I wish this was true. Most Europe is still under various lockdown restrictions, even though in a lot of countries, there's been enough vaccine for everyone (who wanted) to get vaccinated by now.
Children under 12 are a major group that drop vaccination percentages down significantly everywhere. The hope is that once this age group can also be vaccinated, we can find the new normal and let people individually hedge their own bets.
Why vaccinate children under 12? The only good reason I can see is if they have some sort of known health condition. Is there any other reasons why you would do this?
The same reason to vaccinate everyone else: to minimize the opportunity for a more virulent strain to emerge - one against which current vaccines are ineffective.
Given the flu kills more kids than covid, we should probably require them to get that vaccine. Given more kids drown than die of covid, we should probably restrict their access to water. Given more kids die in fires, we should keep them out of structures made of wood. Given more die in auto accidents, they shouldn’t be allowed in cars.
Wearing a helmet on an airplane isn’t a perfect solution to airplanes crashing but it could potentially save your life, but we seem fine with the risk trade off of not wearing one. No decisions we make about responding to COVID will be risk free, the question is which trade offs we should accept. No matter how much pressure is put on the unvaccinated some people will refuse to get it, and unless you’re suggesting administering it by force eventually that tactic will meet diminishing returns.
You picked the wrong example. Helmets will do very little to reduce fatalities from air travel simply because the mechanics of how those fatalities occure.
Wearing a helmet while driving a car, however, has a pretty good chance of reduxing injuries and fatalities (probably even better than wearing a helmet when riding a bike on a seperated bike path.)
I don't think this is really a question of people analyzing the trade-offs. This how to do with how the risks and the activity are percieved, people are generally really at accurately assessing such risks.
Have ICU beds ready to accommodate them and not have them filled with unneccesary cases from unvaccinated individuals that have chosen freely to be unvaccinated.
But in my callousness I would simply illegalize treating people that are anti-vaccine.
Sure, there's just many fewer vaccinated people getting infected, so many fewer spreading it. And when they do get infected, they are infectious to others for significantly less time.
Either way, you're still less of a risk to your own health and the health of other people if you get vaccinated.
You seem to be trying to make a black & white argument: The vaccine isn't 100% effective, and therefore isn't necessary/people shouldn't feel obligated/it doesn't reduce risk/or something like that. But it doesn't have to be perfect in order for it to be much much much much much much much much much much better than nothing
> Either way, you're still less of a risk to your own health and the health of other people if you get vaccinated.
Both potential short and long-term side effects of the vaccines put aside for a moment and how important things like fertility and reproduction cannot have been adequately tested yet, I think the comment about risking others' health is completely backwards once you think through the logic of it. If my reasoning is in any way illogical, please clarify for me how you think it is wrong.

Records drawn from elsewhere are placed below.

theorem tail_of_parseCueTail {action : Action} {repeating : Bool} {tail : List Byte} {width : Option (BitVec 16)}
    {rpt : Option Repeat} (read : parseCueTail action repeating tail = some (width, rpt)) :
    rpt.isSome = repeating ∧ WidthFits action width ∧ RepeatFits rpt ∧ tail = widthBytes width ++ repeatBytes rpt := by
  have word : ∀ a b : Byte, (wordOfBytes 16 [a, b]).toNat = natOfBytes [a, b] := fun a b =>
    toNat_wordOfBytes (by simp)
  have wordBytes : ∀ a b : Byte, widthBytes (some (wordOfBytes 16 [a, b])) = [a, b] := fun a b => bytesBe_word rfl rfl
  unfold parseCueTail at read
  split at read
  case h_1 w1 w0 =>
    split at read
    case isTrue => simp at read
    case isFalse some =>
      cases read
      exact ⟨rfl, ⟨rfl, by rw [word]; omega⟩, trivial, by rw [wordBytes]; rfl⟩
  case h_2 w1 w0 rest =>
    split at read
    case isTrue => simp at read
    case isFalse some =>
      split at read
      case h_2 => simp at read
      case h_1 r found =>
        cases read
        obtain ⟨fits, rfl⟩ := repeat_of_parseRepeat found
        exact ⟨rfl, ⟨rfl, by rw [word]; omega⟩, fits, by rw [wordBytes]; rfl⟩
  case h_3 => simp at read
  case h_4 notPulse =>
    cases read
    exact ⟨rfl, fun pulse => by simp_all, trivial, rfl⟩
  case h_5 =>
    split at read
    case h_2 => simp at read
    case h_1 r found =>
      cases read
      obtain ⟨fits, rfl⟩ := repeat_of_parseRepeat found
      exact ⟨rfl, fun pulse => by simp_all, fits, rfl⟩
  case h_6 => simp at read

/-- A CUE payload of these bytes whose action, optional parts and number are in their ranges. -/
theorem parseCue_of_fields {b0 b1 t1 t0 d3 d2 d1 d0 : Byte} {tail : List Byte} {action : Action}
    {width : Option (BitVec 16)} {rpt : Option Repeat} (code : actionOfCode (natOfBytes [b0, b1] / 8192) = some action)
    (parts : parseCueTail action (decide (natOfBytes [b0, b1] / 4096 % 2 = 1)) tail = some (width, rpt))
    (number : natOfBytes [b0, b1] % 4096 ≤ 3967) :
    parseCue (b0 :: b1 :: t1 :: t0 :: d3 :: d2 :: d1 :: d0 :: tail) =
      some (.cueContent
        { number := BitVec.ofNat 12 (natOfBytes [b0, b1]), action := action, topic := wordOfBytes 16 [t1, t0]
          due := wordOfBytes 32 [d3, d2, d1, d0], width := width, rpt := rpt }) := by
  simp only [parseCue, code, parts, if_pos number]

/-- The first two bytes of a CUE: action, repeat flag and number. -/
def CueContent.head (c : CueContent) : Nat :=
  c.action.code * 8192 + (if c.rpt.isSome then 4096 else 0) + c.number.toNat

theorem CueContent.head_fields (c : CueContent) :
    c.head < 256 ^ 2 ∧ c.head / 8192 = c.action.code ∧ decide (c.head / 4096 % 2 = 1) = c.rpt.isSome
      ∧ c.head % 4096 = c.number.toNat := by
  have small := c.number.isLt
  have code : c.action.code ≤ 4 := by cases c.action <;> decide
  unfold CueContent.head
  cases c.rpt <;>
    simp only [Option.isSome, decide_eq_false_iff_not, decide_eq_true_eq, if_true, Bool.false_eq_true, if_false] <;> omega

theorem cue_readBack {c : CueContent} (unused : Nat) (fits : Claims.contentFits (.cueContent c)) :
    parseCue (payloadBytes unused (.cueContent c)) = some (.cueContent c) := by
  obtain ⟨number, widthFits, repeatFits⟩ := (contentFits_cue c).mp fits
  obtain ⟨size, code, repeats, low⟩ := c.head_fields
  have head : natOfBytes (bytesBe 2 c.head) = c.head := by rw [natOfBytes_bytesBe, Nat.mod_eq_of_lt size]
  have numberField : BitVec.ofNat 12 (natOfBytes (bytesBe 2 c.head)) = c.number :=
    BitVec.eq_of_toNat_eq (by rw [head, BitVec.toNat_ofNat]; exact low)
  have read := parseCue_of_fields (b0 := BitVec.ofNat 8 (c.head / 256 ^ 1)) (b1 := BitVec.ofNat 8 (c.head / 256 ^ 0))
    (t1 := BitVec.ofNat 8 (c.topic.toNat / 256 ^ 1)) (t0 := BitVec.ofNat 8 (c.topic.toNat / 256 ^ 0))
    (d3 := BitVec.ofNat 8 (c.due.toNat / 256 ^ 3)) (d2 := BitVec.ofNat 8 (c.due.toNat / 256 ^ 2))
    (d1 := BitVec.ofNat 8 (c.due.toNat / 256 ^ 1)) (d0 := BitVec.ofNat 8 (c.due.toNat / 256 ^ 0))
    ((congrArg (fun v => actionOfCode (v / 8192)) head).trans (by rw [code, actionOfCode_code]))
    ((congrArg (fun v => parseCueTail c.action (decide (v / 4096 % 2 = 1)) (cueTail c)) head).trans
      (by rw [repeats, cueTail_eq, parseCueTail_cueTail widthFits repeatFits]))
    ((congrArg (· % 4096) head).trans_le (low.trans_le number))
  refine (read : parseCue (payloadBytes unused (.cueContent c)) = _).trans ?_
  obtain ⟨number, action, topic, due, width, rpt⟩ := c
  have topicField := wordOfBytes_word (w := 16) (n := 2) rfl topic
  have dueField := wordOfBytes_word (w := 32) (n := 4) rfl due
  exact congrArg (fun c => some (Content.cueContent c))
    (CueContent.mk.injEq .. ▸ ⟨numberField, rfl, topicField, dueField, rfl, rfl⟩)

If the vaccines are reducing symptoms to the point that the vaccinated might not quickly realize that they're Covid carriers and are still going about their days, wouldn't they be more likely to encounter and put at risk more people than the unvaccinated who know that they're sick and far more likely to stay at home and isolate?
Once my family and I are vaccinated I assume we are protected and don't have much to worry about. Why should I care if someone else is not vaccinated? If everyone that wants the vaccine can get it, why does it matter if some people don't get it?

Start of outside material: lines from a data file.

-- ==== Sys2Proof/Machine/Acceptance.lean ====
section
/-! DEFINITION. WRITE_ACCEPTANCE and READ_ACCEPTANCE (R80 to R83; R15, R25 to R27, R37 to R43). -/

namespace Sys2Proof.Machine

/-- The port answers its transfer (R80). -/
def State.answer (s : State) (p : Port) (x : Answer) : State :=
  s.setPort p { s.port p with transfer := none, answer := some x }

/-- Entries join the tail of the port queue, and the write is answered OK (R82). -/
def State.enqueue (s : State) (p : Port) (es : List Entry) : State :=
  s.setPort p { s.port p with transfer := none, queue := (s.port p).queue ++ es, answer := some .ok }

/-- The transfer is held in acceptance without an answer (R80). -/
def State.holdTransfer (s : State) (p : Port) (t : Transfer) : State :=
  s.setPort p { s.port p with transfer := some t }

/-- A transfer can be presented: it is the one that the master keeps presented, or none is (R80; log entry 11). While RESET is
held a presentation gets no response, and another may replace it (R81). -/
def State.mayPresent (s : State) (p : Port) (t : Transfer) : Bool :=
  match (s.port p).transfer with
  | some u => s.inReset || decide (u = t)
  | none => true

/-- The part takes no transfer of the port now: RESET is held or the port has a pending read (R80, R81, R83). -/
def State.portWaits (s : State) (p : Port) : Bool := s.inReset || (s.port p).pending.isSome

/-- What becomes of a write at acceptance. -/
inductive WritePlan where
  | refuse
  /-- Entries join the queue, in the state given. -/
  | queue (after : State) (entries : List Entry)
deriving DecidableEq, Repr

/-- The station of one slot replaced. -/
def State.setStation (s : State) (i : Fin 8) (st : Station) : State := { s with view := s.view.set i st }

/-- A stream write that R26 does not refuse (R37, R38, R41 to R43). -/
def State.planStream (s : State) (x : SlotSettings) (i : Fin 8) (enables : Enables) (data : Word) : WritePlan :=
  match streamWrite x i (s.view.get i) enables data with
  | .held st => .queue (s.setStation i st) []
  | .resync st report => .queue ((s.setStation i st).produce report) []
  | .data st entries => .queue (s.setStation i st) entries

/-- A view write that R26 does not refuse (R27, R37). -/
def State.planView (s : State) (x : SlotSettings) (i : Fin 8) (offset : Nat) (enables : Enables) (data : Word) :
    WritePlan :=
  if offset < 0x400 then
    .queue s [.view { slot := i, frame := (s.view.get i).currentFrame.getD 0, card := offset / 16, word := offsetWord offset }
      data enables]
  else s.planStream x i enables data

/-- A write at acceptance: classified, mapped, and refused or turned into entries (R15, R25 to R27, R82). -/
def State.planWrite (s : State) (p : Port) (a : Nat) (enables : Enables) (data : Word) : WritePlan :=
  match s.classify a with
  | .profileBlock => .queue s [.profile a data enables]
  | .view i offset =>
    if s.viewRefused p true i offset then .refuse
    else match s.settings i with
      | some x => s.planView x i offset enables data
      | none => .refuse
  | .rawRing => if s.seq.tracking.ringHeld then .refuse else .queue s [.plain a data enables]
  | .reportRing => .queue s [.plain a data enables]
  | .plain => .queue s [.plain a data enables]

/-- The port queue has room for the entries (R82); a write that makes none needs no room. -/
def State.hasRoom (s : State) (p : Port) (es : List Entry) : Bool :=
  es.isEmpty || decide ((s.port p).queue.length + es.length ≤ Config.queueSize)

/-- A write presented to a port that takes transfers now. -/
def State.acceptWrite (s : State) (p : Port) (t : Transfer) : State :=
  match s.planWrite p (wordAddress t.address) t.enables t.data with
  | .refuse => s.answer p .error
  | .queue after es => if s.hasRoom p es then after.enqueue p es else s.holdTransfer p t

/-- WRITE_ACCEPTANCE (R80 to R82). -/
def execWriteAcceptance (p : Port) (address : Addr) (enables : Enables) (data : Word) (s : State) :
    Host.Outcome State Fault Refusal :=
  let t : Transfer := { isWrite := true, address := address, enables := enables, data := data }
  if !s.mayPresent p t then .next s
  else if s.portWaits p then s.conclude (s.holdTransfer p t) none
  else s.conclude (s.acceptWrite p t) none

/-- The pending read of a transfer, none when it is refused (R14, R26, R30, R83). -/
def State.planRead (s : State) (p : Port) (a : Nat) : Option PendingRead :=
  match s.classify a with
  | .profileBlock => some (.plain a)
  | .view i offset =>
    if s.viewRefused p false i offset then none
    else some (.view { slot := i, frame := (s.view.get i).currentFrame.getD 0, card := offset / 16,
                       word := offsetWord offset })
  | .rawRing => some (.plain a)
  | .reportRing => some (.plain a)
  | .plain => some (.plain a)

/-- A read becomes the port's pending read (R83). -/
def State.setPending (s : State) (p : Port) (r : PendingRead) : State :=
  s.setPort p { s.port p with transfer := none, pending := some r }

/-- A read presented to a port that takes transfers now. -/
def State.acceptRead (s : State) (p : Port) (t : Transfer) : State :=
  match s.planRead p (wordAddress t.address) with
  | some r => s.setPending p r
  | none => s.answer p .error

/-- READ_ACCEPTANCE (R80, R81, R83). -/
def execReadAcceptance (p : Port) (address : Addr) (enables : Enables) (s : State) : Host.Outcome State Fault Refusal :=
  let t : Transfer := { isWrite := false, address := address, enables := enables, data := 0 }
  if !s.mayPresent p t then .next s
  else if s.portWaits p then s.conclude (s.holdTransfer p t) none
  else s.conclude (s.acceptRead p t) none

end Sys2Proof.Machine
end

being scared doesn't actually do anything for anyone, but the vaccinated do not have zero risk. if the virus is always kicking around, then there will always be vaccinated people dying of it.
tens of thousands of people in the USA die every year from influenza. This does not cause most of us to be "scared" of influenza. Why not? Because (1) the individual risk is vanishing low except for a relatively small high risk demographic (2) the public health aspects (i.e. overloaded health care systems) are generally easy to control because it is not extremely infectious.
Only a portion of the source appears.